***

Небо, усеянное крупными белоснежными облаками, поражало насыщенностью и глубиной цвета. Солнце светило ярко, но совершенно не грело, а ветер, гнавший воздушных барашков по голубой глади быстро и стремительно, был холодным и жгучим. Ноябрьским. И пусть туманы, окутывающие плотной дымкой город летом, развеялись, а дожди случались не часто, близость зимы чувствовалась с каждым днем все больше и больше. Зябкая, дрожащая, унылая.

Шэрен сидела на перевернутой старой лодке и чертила палкой рубленный узор. Чувствовала она себя разбитой и усталой. Ни злости, ни ненависти к мужу, наверное, уже бывшему, она не испытывала, только сожаление. Их любовь оказалась такой недолговечной и уязвимой. Сейчас она была уверена в том, что Ник тоже ее любил, пусть не так сильно, как она, но все же любил. Как умел. Сегодня Шэрен почувствовала это. В его глазах отражалось что-то помимо желания подчинить и добиться, а в прикосновениях сохранилась былая нежность.

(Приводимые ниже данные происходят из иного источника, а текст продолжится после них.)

-- ==== Sys2Proof/Machine/State.lean ====
section
/-! DEFINITION. The state of the device, as plain data, and the state after reset. Blocks, launches and
walks keep their place in their lists when they end (a phase says so), so that a place names one for
good. -/

namespace Sys2Proof.Machine

/-- Why a step of the model stops. Neither is a behaviour that the spec gives the device. -/
inductive Fault where
  /-- An encoded word was given to `exec` in a state in which no issue group is selected. Raised by
  every encoded instruction; `step` never gives such a state. Safe: the machine stops. -/
  | noIssue
  /-- A step of the device without an encoding was given in a state that does not enable it. Raised by
  the events; `step` gives an internal event only where it is enabled. Safe: the machine stops. -/
  | notEnabled
  deriving DecidableEq, Repr, Inhabited

/-- Why an instruction has no meaning. -/
inductive Refusal where
  /-- The instruction of this mnemonic is not modelled. Safe: the machine stops. -/
  | notModelled (mnemonic : String)
  deriving DecidableEq, Repr, Inhabited

/-- Trap causes, with the codes of R414. -/
inductive Cause where
  | illegalOp | emptyRead | misalign | xlate | prot | paramUnbound | scopeMismatch | break_
  | poison | engine | watch | spawnDepth
  deriving DecidableEq, Repr, Inhabited

/-- A word of a prefix run, kept until the word it precedes executes (R101, R102). `bad` stands for an
XW word of a reserved kind or with a zero field that is not zero. -/
inductive Prefix where
  | imm (p : PrImm)
  | mod (p : PrMod)
  | ord (p : PrOrd)
  | fmt (p : PrFmt)
  | sched (p : PrSched)
  | bad
  deriving DecidableEq, Repr, Inhabited

/-- The unit of a rendezvous instance (R123). -/
inductive RdvUnit where
  | warp (w : Nat)
  | set (i : Nat)
  | block
  deriving DecidableEq, Repr, Inhabited

/-- What a lane's issue stalls on (R58, R59, R252, R299, R357), the engine operations of its block included
(R54, R68). -/
inductive StallOn where
  | queue (q : Nat)
  | pipe (p : Nat)
  | copyQueue (q : Nat)
  | ring
  | jobs
  | posts
  | mrt
  | walker
  | engines
  | asw
  deriving DecidableEq, Repr, Inhabited

/-- Where a lane stands (R114, R116, R131). `held` waits for the reply of an acquiring access (R363), after which its
delay runs to a cycle (R107). -/
inductive LaneStatus where
  | absent
  | exited
  | ready
  | rdv (u : RdvUnit) (addr : DWord)
  | kwait (k : Nat)
  | fill
  | sleep (til : Nat)
  | stl (til : Nat)
  | stall (on : StallOn)
  | held (til : Nat)
  deriving DecidableEq, Repr, Inhabited

/-- A thread: its lane's registers, full/empty bits and poison marks by register number, predicates,
program counter and pending prefix run (R9, R97, R108, R114, R269, R411, R413). `watchSkip` says which replayed accesses
are made without the watch check, in bit 0 that of data and in bit 1 the fetches. -/
structure Lane where
  pc : DWord
  v : List Word
  empty : DWord
  poison : DWord
  preds : BitVec 7
  run : List Prefix
  runStart : DWord
  status : LaneStatus
  replay : Bool
  watchSkip : BitVec 2
  deriving DecidableEq, Repr, Inhabited

/-- An element of a set register (R133). -/
structure Elem where
  val : Word
  full : Bool
  poison : Bool
  deriving DecidableEq, Repr, Inhabited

Возможно, где-то на окраине души, в темном уголке сердца он тоже сожалел, что у них ничего не вышло. Только Ник винил во всем ее, а она?.. Шэрен частично винила себя за малодушие и трусость, частично его — за жесткость и нежелание слышать, частично судьбу, подвергшую их чувства тяжелому испытанию, которое они с треском провалили.

Шэрен подумала о ребенке и невольно заулыбалась. У нее будет малыш и она сделает его счастливым, отдаст всю любовь, даже ту, что предназначалась его отцу. А семья и друзья ей помогут, не оставят одну, когда будет тяжело, а тяжело будет, она это знала наверняка.

Шэрен сама росла без отца, поэтому хорошо помнила, как это бывает: неудобные вопросы, которыми она часто забрасывала маму. Те самые, которые ей в свою очередь задавали другие дети. Помнила, как мать конфузилась и пыталась мягко объяснить малышке, какой Шэрен была в то время, почему у всех есть папа, а у нее нет, а потом плакала. Горько, но тихо, боясь, что дочь заметит ее слезы. Шэрен замечала.

Она смахнула рукой слезу, медленно покатившуюся по щеке от воспоминаний и жалости к себе. Нет, она не будет мученицей, не будет оплакивать свою жизнь и жить прошлым! Шэрен будет сильной и смотреть будет только вперед, без оглядки на былое. Возможно, со временем, даже выйдет замуж. Она очень надеялась, что не в мать, что не будет всю жизнь любить одного мужчину. Хотя в глубине души знала, что она такая же. С той встречи в Париже прошло десять лет, а она так и не смогла забыть: озорная мальчишеская улыбка, миндальное печенье и первый поцелуй.

Все это время Шэрен искала на лицах мужчин отголоски того бесшабашного очарования, мечтала снова утонуть в невероятных голубых глазах и вновь ощутить магию его поцелуя. Миндаль, мята и нежность, — тогда вкус был именно таким.

Она с первого взгляда влюбилась в молодого Ника, но по-настоящему полюбила мужчину, которым он стал. Властного, жесткого и невероятно целеустремленного. Страстного и нежного, циничного и надменного. Шэрен любила в нем всё: и то, как смотрел, заставляя краснеть от корней волос до пяток, и то, как злился, заставляя сердце разрываться от обиды, а жгучие слезы наворачиваться на глаза.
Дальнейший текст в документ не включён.